Exercise material:
■ ■ ■ ■ ■ ■ ■

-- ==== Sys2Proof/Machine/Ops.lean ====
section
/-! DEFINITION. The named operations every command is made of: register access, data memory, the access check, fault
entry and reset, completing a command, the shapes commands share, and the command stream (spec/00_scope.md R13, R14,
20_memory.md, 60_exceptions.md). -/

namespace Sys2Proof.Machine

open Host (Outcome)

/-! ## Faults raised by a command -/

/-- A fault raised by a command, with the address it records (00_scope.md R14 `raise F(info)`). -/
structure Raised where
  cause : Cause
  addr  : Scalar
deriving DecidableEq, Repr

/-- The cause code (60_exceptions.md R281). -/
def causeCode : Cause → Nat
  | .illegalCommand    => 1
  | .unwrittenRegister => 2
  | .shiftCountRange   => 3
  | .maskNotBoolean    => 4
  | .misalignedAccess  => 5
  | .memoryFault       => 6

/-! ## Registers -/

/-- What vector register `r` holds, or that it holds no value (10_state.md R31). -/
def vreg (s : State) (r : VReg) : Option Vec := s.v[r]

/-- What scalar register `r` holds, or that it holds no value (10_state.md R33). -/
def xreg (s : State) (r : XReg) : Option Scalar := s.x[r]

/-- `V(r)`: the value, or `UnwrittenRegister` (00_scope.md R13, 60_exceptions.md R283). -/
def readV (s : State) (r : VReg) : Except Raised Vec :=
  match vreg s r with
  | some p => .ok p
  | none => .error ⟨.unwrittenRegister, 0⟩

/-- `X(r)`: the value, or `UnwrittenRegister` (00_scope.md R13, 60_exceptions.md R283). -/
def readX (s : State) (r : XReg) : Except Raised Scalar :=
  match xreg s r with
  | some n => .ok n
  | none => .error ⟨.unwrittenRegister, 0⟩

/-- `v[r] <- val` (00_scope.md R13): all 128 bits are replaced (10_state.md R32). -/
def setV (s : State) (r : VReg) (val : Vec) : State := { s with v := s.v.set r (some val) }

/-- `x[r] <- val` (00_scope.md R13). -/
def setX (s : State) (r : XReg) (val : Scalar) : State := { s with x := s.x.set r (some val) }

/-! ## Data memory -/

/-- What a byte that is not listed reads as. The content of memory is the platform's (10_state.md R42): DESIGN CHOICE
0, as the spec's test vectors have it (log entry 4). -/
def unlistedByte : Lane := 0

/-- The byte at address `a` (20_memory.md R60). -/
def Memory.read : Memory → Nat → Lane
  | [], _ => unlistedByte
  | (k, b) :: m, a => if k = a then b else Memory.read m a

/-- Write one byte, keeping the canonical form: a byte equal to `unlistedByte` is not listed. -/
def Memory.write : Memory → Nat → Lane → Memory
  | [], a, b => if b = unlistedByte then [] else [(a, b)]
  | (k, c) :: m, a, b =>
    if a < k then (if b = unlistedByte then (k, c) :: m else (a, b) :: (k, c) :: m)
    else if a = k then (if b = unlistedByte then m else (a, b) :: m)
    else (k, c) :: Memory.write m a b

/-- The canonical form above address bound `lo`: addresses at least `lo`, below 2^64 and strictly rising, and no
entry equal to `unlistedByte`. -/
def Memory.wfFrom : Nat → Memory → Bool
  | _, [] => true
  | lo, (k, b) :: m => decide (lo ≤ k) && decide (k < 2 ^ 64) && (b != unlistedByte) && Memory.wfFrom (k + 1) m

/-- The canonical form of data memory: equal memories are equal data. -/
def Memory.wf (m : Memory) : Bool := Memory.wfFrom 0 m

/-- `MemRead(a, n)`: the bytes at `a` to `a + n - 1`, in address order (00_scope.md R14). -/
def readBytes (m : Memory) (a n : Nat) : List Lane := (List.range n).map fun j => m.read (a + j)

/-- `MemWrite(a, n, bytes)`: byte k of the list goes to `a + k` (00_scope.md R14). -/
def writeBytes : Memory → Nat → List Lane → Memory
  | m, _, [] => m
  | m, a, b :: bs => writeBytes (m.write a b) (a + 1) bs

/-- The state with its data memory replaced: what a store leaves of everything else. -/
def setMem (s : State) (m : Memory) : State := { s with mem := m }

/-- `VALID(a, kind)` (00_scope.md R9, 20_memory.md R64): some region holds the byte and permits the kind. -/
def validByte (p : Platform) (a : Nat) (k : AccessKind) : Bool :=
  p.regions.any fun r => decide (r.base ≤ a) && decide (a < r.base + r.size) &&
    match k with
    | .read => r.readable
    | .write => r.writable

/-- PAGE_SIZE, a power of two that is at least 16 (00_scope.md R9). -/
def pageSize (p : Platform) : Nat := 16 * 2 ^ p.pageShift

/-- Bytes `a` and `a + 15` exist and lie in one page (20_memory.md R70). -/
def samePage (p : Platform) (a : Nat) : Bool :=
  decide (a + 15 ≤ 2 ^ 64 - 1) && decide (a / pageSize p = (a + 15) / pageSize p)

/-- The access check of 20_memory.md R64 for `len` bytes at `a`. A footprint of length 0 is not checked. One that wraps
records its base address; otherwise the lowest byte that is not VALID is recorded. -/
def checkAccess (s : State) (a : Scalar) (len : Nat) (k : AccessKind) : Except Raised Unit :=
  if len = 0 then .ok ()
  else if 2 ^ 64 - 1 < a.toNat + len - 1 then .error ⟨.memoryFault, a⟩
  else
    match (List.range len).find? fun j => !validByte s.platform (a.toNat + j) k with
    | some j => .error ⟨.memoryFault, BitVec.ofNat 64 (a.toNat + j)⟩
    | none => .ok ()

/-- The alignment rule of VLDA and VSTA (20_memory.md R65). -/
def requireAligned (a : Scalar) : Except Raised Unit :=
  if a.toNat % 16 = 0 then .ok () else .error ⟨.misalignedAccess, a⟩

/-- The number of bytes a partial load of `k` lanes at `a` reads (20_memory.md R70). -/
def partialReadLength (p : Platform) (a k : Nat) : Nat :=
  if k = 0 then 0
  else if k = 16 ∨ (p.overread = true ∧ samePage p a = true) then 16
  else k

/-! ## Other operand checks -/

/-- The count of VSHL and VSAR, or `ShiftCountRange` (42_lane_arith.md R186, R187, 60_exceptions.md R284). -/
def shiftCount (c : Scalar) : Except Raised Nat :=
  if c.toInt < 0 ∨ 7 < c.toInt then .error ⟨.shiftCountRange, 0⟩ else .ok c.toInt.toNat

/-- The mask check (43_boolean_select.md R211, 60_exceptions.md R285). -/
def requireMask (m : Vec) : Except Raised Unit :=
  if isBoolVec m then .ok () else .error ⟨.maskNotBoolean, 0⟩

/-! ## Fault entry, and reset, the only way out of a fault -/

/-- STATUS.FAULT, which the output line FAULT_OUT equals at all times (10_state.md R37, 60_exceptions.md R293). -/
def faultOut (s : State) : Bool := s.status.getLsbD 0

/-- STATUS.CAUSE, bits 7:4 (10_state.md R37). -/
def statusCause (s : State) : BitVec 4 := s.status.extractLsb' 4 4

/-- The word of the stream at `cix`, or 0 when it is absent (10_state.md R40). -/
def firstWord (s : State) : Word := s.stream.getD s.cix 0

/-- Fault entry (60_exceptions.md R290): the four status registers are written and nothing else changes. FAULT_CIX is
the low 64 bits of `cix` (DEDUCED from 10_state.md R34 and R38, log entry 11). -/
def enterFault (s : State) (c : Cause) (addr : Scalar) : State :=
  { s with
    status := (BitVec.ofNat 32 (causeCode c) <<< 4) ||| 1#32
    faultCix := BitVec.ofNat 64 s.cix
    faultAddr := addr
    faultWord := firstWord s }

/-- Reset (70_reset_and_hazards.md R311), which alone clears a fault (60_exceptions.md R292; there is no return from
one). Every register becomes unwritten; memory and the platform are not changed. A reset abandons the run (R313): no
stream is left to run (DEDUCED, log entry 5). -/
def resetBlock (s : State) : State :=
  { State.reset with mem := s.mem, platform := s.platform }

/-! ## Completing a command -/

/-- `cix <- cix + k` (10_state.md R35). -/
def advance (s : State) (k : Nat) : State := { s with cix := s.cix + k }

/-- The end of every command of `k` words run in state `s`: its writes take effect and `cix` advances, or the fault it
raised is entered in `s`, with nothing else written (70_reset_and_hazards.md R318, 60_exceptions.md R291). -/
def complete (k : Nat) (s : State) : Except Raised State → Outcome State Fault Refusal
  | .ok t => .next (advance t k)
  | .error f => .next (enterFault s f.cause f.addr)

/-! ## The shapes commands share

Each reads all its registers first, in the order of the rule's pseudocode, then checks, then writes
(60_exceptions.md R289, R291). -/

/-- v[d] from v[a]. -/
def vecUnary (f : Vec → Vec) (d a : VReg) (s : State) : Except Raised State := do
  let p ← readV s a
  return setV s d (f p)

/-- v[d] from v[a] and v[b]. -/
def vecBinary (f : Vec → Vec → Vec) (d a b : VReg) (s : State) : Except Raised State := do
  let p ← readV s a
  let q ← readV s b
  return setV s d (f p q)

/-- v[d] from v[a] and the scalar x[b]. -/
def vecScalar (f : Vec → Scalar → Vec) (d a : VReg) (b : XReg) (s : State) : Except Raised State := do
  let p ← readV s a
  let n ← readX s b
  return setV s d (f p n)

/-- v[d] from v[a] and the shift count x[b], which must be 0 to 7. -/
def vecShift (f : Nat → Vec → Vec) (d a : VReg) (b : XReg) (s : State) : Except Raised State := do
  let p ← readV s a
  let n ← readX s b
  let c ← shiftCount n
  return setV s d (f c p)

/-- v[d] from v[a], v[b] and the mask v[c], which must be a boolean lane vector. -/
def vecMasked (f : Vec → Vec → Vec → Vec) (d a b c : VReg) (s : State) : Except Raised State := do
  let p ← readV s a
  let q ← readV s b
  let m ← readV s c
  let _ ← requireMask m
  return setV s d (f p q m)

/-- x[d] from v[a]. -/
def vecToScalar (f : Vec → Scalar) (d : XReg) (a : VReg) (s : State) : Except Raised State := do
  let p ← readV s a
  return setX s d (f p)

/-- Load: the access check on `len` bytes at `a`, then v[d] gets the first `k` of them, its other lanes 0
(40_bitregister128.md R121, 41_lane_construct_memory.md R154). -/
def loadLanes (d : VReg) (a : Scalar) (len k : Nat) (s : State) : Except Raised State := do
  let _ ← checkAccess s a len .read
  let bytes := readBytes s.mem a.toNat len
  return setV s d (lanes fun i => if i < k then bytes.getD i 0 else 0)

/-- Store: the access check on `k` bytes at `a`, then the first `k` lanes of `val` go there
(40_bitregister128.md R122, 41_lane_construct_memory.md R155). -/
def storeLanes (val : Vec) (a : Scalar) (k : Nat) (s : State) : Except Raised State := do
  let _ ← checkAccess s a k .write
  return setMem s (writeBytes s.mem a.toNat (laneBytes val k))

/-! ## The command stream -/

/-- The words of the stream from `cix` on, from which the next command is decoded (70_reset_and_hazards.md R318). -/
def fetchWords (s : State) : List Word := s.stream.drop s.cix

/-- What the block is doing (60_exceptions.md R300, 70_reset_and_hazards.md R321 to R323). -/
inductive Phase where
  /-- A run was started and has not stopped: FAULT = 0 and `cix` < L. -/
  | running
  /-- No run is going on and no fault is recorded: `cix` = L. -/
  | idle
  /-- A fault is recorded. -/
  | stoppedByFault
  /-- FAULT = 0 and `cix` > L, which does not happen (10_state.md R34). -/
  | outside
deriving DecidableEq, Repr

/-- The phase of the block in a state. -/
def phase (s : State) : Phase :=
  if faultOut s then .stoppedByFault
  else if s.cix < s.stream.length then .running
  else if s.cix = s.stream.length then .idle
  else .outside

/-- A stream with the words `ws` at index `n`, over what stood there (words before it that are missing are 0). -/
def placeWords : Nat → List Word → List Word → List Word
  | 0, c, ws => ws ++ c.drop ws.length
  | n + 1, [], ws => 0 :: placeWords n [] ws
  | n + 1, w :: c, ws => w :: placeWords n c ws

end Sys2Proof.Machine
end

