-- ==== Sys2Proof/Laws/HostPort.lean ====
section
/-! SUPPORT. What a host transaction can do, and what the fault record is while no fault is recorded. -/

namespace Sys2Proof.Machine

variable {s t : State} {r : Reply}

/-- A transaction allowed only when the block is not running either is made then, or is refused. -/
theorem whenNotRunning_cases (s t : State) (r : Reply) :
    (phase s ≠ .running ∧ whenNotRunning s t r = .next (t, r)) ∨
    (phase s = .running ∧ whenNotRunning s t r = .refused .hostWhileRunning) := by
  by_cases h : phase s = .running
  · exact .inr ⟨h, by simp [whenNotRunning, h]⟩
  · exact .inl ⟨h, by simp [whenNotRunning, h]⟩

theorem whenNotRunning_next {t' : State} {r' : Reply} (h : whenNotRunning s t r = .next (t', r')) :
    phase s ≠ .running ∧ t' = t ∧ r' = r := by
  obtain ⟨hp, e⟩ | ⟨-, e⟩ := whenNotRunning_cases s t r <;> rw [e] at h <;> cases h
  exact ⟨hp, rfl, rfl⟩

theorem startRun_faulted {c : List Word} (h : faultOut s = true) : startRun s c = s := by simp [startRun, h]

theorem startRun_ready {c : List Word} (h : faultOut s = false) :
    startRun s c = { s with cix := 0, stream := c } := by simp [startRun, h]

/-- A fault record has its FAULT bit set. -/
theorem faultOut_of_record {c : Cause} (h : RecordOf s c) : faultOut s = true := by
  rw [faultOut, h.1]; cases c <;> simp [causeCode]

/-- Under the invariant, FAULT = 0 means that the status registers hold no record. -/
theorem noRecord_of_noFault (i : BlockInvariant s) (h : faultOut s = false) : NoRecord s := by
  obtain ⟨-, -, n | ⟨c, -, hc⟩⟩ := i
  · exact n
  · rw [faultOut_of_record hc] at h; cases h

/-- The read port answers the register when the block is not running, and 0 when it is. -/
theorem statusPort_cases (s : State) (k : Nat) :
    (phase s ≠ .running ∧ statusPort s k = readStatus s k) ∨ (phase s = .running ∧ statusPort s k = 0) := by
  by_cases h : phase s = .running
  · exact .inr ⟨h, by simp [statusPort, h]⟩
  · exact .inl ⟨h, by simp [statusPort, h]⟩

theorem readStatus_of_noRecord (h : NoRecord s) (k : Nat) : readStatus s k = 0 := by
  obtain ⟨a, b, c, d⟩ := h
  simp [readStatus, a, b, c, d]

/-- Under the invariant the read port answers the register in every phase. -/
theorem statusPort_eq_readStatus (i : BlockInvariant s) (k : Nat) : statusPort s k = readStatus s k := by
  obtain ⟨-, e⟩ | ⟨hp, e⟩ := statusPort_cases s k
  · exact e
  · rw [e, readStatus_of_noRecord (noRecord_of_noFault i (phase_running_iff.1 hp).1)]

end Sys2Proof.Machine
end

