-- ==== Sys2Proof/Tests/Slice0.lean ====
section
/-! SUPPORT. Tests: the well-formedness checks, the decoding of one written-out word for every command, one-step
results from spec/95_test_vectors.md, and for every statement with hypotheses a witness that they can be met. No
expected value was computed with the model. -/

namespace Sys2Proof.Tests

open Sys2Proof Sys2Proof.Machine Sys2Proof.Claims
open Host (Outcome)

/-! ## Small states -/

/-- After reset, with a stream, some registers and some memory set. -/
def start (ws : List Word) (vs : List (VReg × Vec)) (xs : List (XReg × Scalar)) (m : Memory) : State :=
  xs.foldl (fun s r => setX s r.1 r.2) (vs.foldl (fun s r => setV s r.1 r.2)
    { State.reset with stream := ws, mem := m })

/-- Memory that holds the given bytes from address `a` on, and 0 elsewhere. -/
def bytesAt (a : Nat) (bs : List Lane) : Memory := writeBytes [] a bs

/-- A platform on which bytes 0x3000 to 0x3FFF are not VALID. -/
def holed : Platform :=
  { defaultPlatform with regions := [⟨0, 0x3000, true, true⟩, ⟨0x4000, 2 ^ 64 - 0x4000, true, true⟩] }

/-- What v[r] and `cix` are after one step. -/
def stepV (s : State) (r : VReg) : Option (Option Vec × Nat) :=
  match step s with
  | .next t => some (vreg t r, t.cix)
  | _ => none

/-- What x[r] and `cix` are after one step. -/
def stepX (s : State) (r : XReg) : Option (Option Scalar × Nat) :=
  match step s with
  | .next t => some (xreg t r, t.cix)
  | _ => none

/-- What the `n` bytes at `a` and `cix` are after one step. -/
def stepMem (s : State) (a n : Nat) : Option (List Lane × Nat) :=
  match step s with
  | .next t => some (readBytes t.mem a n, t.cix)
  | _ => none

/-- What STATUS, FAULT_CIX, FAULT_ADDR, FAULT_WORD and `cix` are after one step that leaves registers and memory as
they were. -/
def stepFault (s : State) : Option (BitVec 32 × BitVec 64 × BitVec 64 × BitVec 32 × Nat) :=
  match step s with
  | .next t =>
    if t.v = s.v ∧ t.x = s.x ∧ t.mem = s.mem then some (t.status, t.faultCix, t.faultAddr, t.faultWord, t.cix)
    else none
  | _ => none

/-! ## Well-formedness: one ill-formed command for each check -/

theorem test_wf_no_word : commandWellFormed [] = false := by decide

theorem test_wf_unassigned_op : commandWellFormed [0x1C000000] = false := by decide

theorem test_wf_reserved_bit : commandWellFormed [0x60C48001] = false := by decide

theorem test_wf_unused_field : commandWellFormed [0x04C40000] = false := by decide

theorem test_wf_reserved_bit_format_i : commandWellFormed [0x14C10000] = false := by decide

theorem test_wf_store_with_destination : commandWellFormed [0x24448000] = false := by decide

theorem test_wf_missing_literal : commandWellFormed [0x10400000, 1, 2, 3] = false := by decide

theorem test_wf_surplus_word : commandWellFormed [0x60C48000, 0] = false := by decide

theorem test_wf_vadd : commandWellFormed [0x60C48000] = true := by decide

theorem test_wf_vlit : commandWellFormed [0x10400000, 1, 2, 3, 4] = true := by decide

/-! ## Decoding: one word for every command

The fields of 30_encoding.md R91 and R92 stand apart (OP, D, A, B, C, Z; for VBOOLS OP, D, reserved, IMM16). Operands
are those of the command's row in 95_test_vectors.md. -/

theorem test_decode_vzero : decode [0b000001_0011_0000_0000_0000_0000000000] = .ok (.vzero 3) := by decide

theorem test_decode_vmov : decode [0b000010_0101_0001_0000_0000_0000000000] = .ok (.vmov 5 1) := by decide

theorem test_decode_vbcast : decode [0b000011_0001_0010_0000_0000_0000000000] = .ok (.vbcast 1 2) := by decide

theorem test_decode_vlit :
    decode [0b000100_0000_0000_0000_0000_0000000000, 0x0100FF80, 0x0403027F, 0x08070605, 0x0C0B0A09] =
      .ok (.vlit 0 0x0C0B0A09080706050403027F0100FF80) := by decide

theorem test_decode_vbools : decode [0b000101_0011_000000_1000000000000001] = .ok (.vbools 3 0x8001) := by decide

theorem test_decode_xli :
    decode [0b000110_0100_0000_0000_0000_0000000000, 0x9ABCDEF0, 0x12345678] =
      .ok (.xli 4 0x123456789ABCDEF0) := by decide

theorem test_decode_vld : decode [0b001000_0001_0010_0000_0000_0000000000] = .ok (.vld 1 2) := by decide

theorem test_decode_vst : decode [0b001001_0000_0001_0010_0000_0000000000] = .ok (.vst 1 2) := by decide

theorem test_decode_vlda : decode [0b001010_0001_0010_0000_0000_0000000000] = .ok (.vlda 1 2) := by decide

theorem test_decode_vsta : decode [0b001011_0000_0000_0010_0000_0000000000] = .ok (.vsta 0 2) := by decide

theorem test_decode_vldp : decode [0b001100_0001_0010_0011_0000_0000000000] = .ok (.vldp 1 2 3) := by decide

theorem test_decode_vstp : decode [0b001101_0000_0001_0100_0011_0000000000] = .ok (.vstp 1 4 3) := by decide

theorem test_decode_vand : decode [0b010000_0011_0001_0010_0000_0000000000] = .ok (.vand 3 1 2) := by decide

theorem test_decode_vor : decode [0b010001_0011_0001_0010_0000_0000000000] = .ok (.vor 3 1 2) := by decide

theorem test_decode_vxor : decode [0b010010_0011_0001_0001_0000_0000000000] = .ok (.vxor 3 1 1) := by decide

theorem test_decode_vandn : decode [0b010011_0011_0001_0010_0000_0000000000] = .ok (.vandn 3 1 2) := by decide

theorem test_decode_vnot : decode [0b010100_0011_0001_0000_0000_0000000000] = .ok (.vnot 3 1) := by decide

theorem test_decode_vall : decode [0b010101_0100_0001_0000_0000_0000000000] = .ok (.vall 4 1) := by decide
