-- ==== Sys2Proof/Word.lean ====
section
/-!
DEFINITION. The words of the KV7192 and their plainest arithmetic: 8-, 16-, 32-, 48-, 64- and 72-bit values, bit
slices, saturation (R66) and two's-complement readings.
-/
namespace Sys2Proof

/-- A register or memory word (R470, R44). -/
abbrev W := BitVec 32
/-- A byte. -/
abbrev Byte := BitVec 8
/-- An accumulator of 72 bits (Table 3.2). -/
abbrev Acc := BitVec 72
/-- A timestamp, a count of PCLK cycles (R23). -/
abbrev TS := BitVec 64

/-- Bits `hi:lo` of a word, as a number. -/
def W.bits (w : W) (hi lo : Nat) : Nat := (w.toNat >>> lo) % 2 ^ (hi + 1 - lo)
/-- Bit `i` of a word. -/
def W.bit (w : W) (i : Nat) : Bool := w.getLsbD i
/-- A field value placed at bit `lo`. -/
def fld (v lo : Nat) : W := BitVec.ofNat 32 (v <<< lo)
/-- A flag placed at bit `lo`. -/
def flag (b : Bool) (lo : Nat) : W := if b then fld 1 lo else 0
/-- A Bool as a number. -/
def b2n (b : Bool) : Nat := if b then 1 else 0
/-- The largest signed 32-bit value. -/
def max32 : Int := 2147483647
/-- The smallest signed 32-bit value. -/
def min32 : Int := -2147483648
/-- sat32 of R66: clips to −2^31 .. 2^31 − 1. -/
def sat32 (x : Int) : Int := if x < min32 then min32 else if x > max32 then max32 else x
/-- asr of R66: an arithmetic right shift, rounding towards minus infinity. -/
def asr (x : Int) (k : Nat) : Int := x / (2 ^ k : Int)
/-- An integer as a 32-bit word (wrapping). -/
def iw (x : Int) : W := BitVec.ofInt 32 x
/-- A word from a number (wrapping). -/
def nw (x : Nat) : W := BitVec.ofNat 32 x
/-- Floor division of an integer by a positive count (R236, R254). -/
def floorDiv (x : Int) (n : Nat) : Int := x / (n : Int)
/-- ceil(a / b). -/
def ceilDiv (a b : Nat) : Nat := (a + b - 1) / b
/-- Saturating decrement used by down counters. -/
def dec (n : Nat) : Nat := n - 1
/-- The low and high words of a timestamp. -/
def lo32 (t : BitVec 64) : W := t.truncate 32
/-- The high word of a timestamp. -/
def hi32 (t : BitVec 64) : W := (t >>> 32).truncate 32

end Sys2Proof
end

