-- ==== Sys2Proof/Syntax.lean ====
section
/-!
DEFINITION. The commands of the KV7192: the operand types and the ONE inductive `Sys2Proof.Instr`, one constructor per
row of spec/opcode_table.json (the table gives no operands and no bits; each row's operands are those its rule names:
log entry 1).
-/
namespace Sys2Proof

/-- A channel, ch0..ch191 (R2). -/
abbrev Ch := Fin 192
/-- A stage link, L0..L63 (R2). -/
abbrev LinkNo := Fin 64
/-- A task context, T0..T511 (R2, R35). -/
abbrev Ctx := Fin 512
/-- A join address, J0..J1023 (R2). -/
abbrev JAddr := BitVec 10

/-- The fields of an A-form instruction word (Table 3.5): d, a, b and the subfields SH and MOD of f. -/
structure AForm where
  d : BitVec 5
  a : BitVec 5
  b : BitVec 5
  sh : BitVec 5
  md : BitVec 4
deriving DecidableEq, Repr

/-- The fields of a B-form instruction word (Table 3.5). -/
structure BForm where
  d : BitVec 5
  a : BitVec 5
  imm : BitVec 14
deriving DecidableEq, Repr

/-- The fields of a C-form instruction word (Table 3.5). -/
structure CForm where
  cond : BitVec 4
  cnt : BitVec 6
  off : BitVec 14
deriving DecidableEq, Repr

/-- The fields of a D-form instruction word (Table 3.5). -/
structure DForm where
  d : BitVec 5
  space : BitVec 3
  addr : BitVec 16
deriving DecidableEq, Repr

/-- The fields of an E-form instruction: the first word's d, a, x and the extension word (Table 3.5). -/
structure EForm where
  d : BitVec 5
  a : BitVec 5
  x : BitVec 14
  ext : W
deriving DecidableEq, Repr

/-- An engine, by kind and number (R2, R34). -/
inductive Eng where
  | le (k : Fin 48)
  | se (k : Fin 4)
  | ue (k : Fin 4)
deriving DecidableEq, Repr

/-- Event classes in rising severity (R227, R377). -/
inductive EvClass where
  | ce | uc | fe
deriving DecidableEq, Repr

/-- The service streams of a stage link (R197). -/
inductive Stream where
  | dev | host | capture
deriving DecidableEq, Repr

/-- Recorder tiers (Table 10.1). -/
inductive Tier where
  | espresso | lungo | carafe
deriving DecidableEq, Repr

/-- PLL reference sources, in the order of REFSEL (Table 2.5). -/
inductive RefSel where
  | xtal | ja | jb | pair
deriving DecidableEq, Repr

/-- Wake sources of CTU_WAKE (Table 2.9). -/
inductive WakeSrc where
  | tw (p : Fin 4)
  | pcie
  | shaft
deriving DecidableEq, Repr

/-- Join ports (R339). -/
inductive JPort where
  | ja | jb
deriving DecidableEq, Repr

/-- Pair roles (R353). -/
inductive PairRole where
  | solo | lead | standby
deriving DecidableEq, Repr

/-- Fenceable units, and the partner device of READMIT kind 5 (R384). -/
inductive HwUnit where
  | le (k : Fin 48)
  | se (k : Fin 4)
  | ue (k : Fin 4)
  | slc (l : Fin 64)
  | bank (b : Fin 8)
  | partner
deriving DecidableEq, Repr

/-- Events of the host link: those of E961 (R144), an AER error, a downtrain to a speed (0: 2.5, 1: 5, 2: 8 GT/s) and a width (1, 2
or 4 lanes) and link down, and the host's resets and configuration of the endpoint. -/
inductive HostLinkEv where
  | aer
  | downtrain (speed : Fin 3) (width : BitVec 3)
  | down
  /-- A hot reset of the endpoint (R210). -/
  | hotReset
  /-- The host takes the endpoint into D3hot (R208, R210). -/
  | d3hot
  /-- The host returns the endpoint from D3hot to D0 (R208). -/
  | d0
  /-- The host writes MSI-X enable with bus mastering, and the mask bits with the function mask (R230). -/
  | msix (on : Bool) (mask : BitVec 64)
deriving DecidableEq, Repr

■ ■ ■ ■ ■ ■ ■

Task goal: Copy each line of the listing above that includes the word "instruction".

Solution to this problem:
/-- The fields of an A-form instruction word (Table 3.5): d, a, b and the subfields SH and MOD of f. -/
/-- The fields of a B-form instruction word (Table 3.5). -/
/-- The fields of a C-form instruction word (Table 3.5). -/
/-- The fields of a D-form instruction word (Table 3.5). -/
/-- The fields of an E-form instruction: the first word's d, a, x and the extension word (Table 3.5). -/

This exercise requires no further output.